As CEO of deep tech company Drishya AI Labs Inc., Amardeep Sibia has found himself living in what he describes as two different ecosystems — Calgary’s “precise by-the-book engineering culture” and the “fast frugal software ecosystem” of Bangalore, India. “I find it fascinating how we bridge between these two ecosystems or cultures of technology,” he said in a recent interview.

The company was founded in February 2020, shortly before COVID-19 turned the world upside down. Drishya sees its role as using artificial intelligence to power the digital transformation of the energy industry in partnership with local engineering companies. “We think, behave and operate like a deep tech company which is delivering a cleantech impact,” said Sibia. “We ardently believe we are making energy intelligent and clean by adding brains to data.”

The energy efficiency gains from these transformation efforts not only reduce greenhouse gas emissions but also save money for operators. Because of the stacking of incremental energy efficiency gains, the use of AI on its own can help reduce GHG emissions by between five and 10 per cent, said Sibia. “And that’s massive without the need for capital investments.”

Drishya (vision in Sanskrit) has two products targeting the oil and gas industry — Artisan and Brains. Artisan enables what the company calls engineering digitalization, speeding up a number of engineering processes, while Brains extracts operational intelligence from large troves of collected historian datasets and enables intelligent automation.

The company also uses what it calls artificial intelligence / machine learning (AI/ML) enablement. For example, one of Drishya’s clients has a new generation steam generator that enables the operation of smaller SAGD plants. By the time this equipment goes to the field, it has an AI/ML layer on top of it. “Think of it as an embedded engineer,” said Sibia. “It is already prepared to do self monitoring, self diagnostics, self healing and self optimization from day one.” That’s important because a plant in a remote area with that capability will operate better and be more energy efficient, he said. “You don’t have to fly in people, equipment and diagnostics. AI has all of these invisible layers that may make things that much more sustainable.”

Artificial intelligence also can learn about things fast — it can teach itself. As companies move through the energy transition, they have to manage everything faster but the data isn’t there — they haven’t even had the time to learn it, said Sibia. “In today’s day and age, I look at AI as this ability of systems to understand context, being able to look at things and react like a human.”

Artisan has been taught to look at engineering drawings the way an engineer looks at them, to understand them and then to speed up a number of engineering processes by integrating data from instruments and the use of predictive algorithms. For example, it will take about 10 seconds to understand the entire diagram and in a couple of minutes it will take in all the drawings for a plant and assemble it with the knowledge of how it is set up.

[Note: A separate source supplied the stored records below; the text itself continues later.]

/-- A write of ASY_RETIRE begins a request: a write in progress until its reverse is written (R11, R436). -/
def retireObverse (s : State) (w : Word) : State :=
  setPair (setReg s oRetire w) oRetire { getPair s oRetire with obv := true }

/-- A write of ASY_RETIRE_R submits the request; a reverse alone, which disagrees with an obverse not written since the
halves last agreed, is a write in progress and submits none (R11, R436). -/
def retireSubmit (s0 : State) (w : Word) : State :=
  let o := getReg s0 oRetire
  let n := retireResult s0 o w
  let s := setPair s0 oRetire PairSt.settled
  let s1 := setRegField s oRstat 40 8 n
  if n = 1 && !(getPair s0 oRetire).obv then setPair s0 oRetire { getPair s0 oRetire with rev := true }
  else if n = 1 then pairMismatch s1 8 oRetire none (sourceOf 9 0)
  else if n ≠ 0 then s1
  else
    let s2 := modFlash (setRegField s1 oRstat 0 1 1) fun f => { f with
      pend := f.pend ++ [(o, ~~~o)], programs := f.programs + 1 }
    let s3 := ledger s2 0x0305 sevNotice none (sourceOf 9 0) (twoWords o.toNat)
    if o.toNat / 2 ^ 60 = 5 then retireFrame s3 (slotKey o) else s3

/-- RETIREMENT_REQUEST: the write of ASY_RETIRE_R. -/
def execRetirementRequest (r : Req) (w : Word) (s : State) : Host.Outcome State Fault Refusal :=
  .next (regWrite s r oRetireR fun s => retireSubmit s w)

/-! ### Bits that change of themselves (R425, R435) -/

/-- A stored data bit of memory flips; the stored check bits stay (R425). -/
def flipData (s : State) (a bit : Nat) : State :=
  let u := unitAt s a
  let s1 := flipBytes s a [(0, 2 ^ bit)]
  let old := look (fun _ => 0) s.chk u.addr
  match u.code with
  | 1 => { s1 with chk := put (fun _ => 0) s.chk u.addr (old ^^^ BitVec.ofNat 64 (hsiaoColumn (8 * (a - u.addr) + bit))) }
  | 3 =>
    let e := rsCheck 8 ((List.replicate 64 0).set (a - u.addr) (2 ^ bit))
    { s1 with chk := put (fun _ => 0) s.chk u.addr (old ^^^ BitVec.ofNat 64 (leNat (e.map (BitVec.ofNat 8)))) }
  | _ => s1

/-- A stored check bit of the unit at an address flips. -/
def flipCheck (s : State) (a bit : Nat) : State :=
  let u := unitAt s a
  let old := look (fun _ => 0) s.chk u.addr
  match u.code, placeOf u.addr with
  | 1, _ => { s with chk := put (fun _ => 0) s.chk u.addr (old ^^^ BitVec.ofNat 64 (2 ^ (bit % 8))) }
  | 2, .vein c off =>
    match regionAt s c off with
    | some r => flipBytes s (veinAddr c (r.checkAt off) + bit % 32 / 8) [(0, 2 ^ (bit % 8))]
    | none => s
  | 3, _ => { s with chk := put (fun _ => 0) s.chk u.addr (old ^^^ BitVec.ofNat 64 (2 ^ bit)) }
  | _, _ => s

/-- A register's bit flips without a write. -/
def flipReg (s : State) (o bit : Nat) : State := setReg s o (getReg s o ^^^ BitVec.ofNat 64 (2 ^ bit))

/-- What changes of itself. -/
def softChange (s : State) : SoftTarget → State
  | .memoryBit a b => if populatedPlace s (placeOf a.toNat) then flipData s a.toNat b.toNat else s
  | .checkBit a b => if populatedPlace s (placeOf a.toNat) then flipCheck s a.toNat b.toNat else s
  | .bankLatch c u slot =>
    if !populated s c.toNat then s
    else modVein s c.toNat fun v =>
      let x := getUnit v u.toNat
      let sl := look (fun _ => LatchSlot.empty) x.slots slot.toNat
      setUnit v u.toNat { x with slots := put (fun _ => LatchSlot.empty) x.slots slot.toNat { sl with parity := true } }
  | .bankAccumulator c u e =>
    if !populated s c.toNat then s
    else modVein s c.toNat fun v =>
      let x := getUnit v u.toNat
      setUnit v u.toNat { x with parity := e.toNat :: x.parity.filter (· != e.toNat) }
  | .combinerRow c slot row =>
    if !populated s c.toNat then s
    else modVein s c.toNat fun v =>
      let x := look (fun _ => Combiner.idle) v.comb slot.toNat
      let y := { x with parity := row.toNat :: x.parity.filter (· != row.toNat) }
      { v with comb := put (fun _ => Combiner.idle) v.comb slot.toNat y }
  | .pressAccumulator k row =>
    if !populatedCl s k.toNat then s
    else modCl s k.toNat fun x => setAccRow x row.toNat { accRow x row.toNat with parity := true }
  | .epochHalf rev b => flipReg s (if rev then oEpochR else oEpoch) b.toNat
  | .pwrLimitHalf rev b => flipReg s (if rev then oPwrLimit + 8 else oPwrLimit) b.toNat
  | .pwrTlimHalf rev b => flipReg s (if rev then oPwrTlim + 8 else oPwrTlim) b.toNat
  | .partHalf p rev n b =>
    if 6 ≤ n.toNat then s
    else flipReg s (if rev then oPartR p.toNat n.toNat else oPart p.toNat n.toNat) b.toNat

/-- SOFT_ERROR. -/
def execSoftError (t : SoftTarget) (s : State) : Host.Outcome State Fault Refusal := .next (softChange s t)

end Sys2Proof.Machine
end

“It starts creating that single source of truth and it enables you to do a number of engineering tasks very quickly,” said Sibia. For example, a fugitive emissions study that might take 50 to 60 hours for a small building can be done automatically in under a minute.

“Once you know that you have got a single source of truth, you are able to then automatically visualize the plant which is digitalized now going forward,” he said. “We are now training the system, so it’s learning, beginning to understand which are more efficient designs, which are the designs where you might have more failures or more leaks or more emissions.” The system can also identify a more cost effective design or whether the weight in a particular design can be reduced to bring down the shipping cost.

Brains and data

On the Brains side, the AI/ML enablement sits on top of the historian data. And once it takes in data and related information, “we add Brains to the data making it more intelligent.”

In a SAGD operation, for example, Drishya deployed an intelligent soft sensor for monitoring a number of aspects of the evaporator operations such as chemical readings. The inferential sensor can provide hourly, rather than daily readings, enabling faster decision-making. The ultimate objective is to optimize operations, planning to reduce downtime or the frequency of downtimes for overall capacity increases.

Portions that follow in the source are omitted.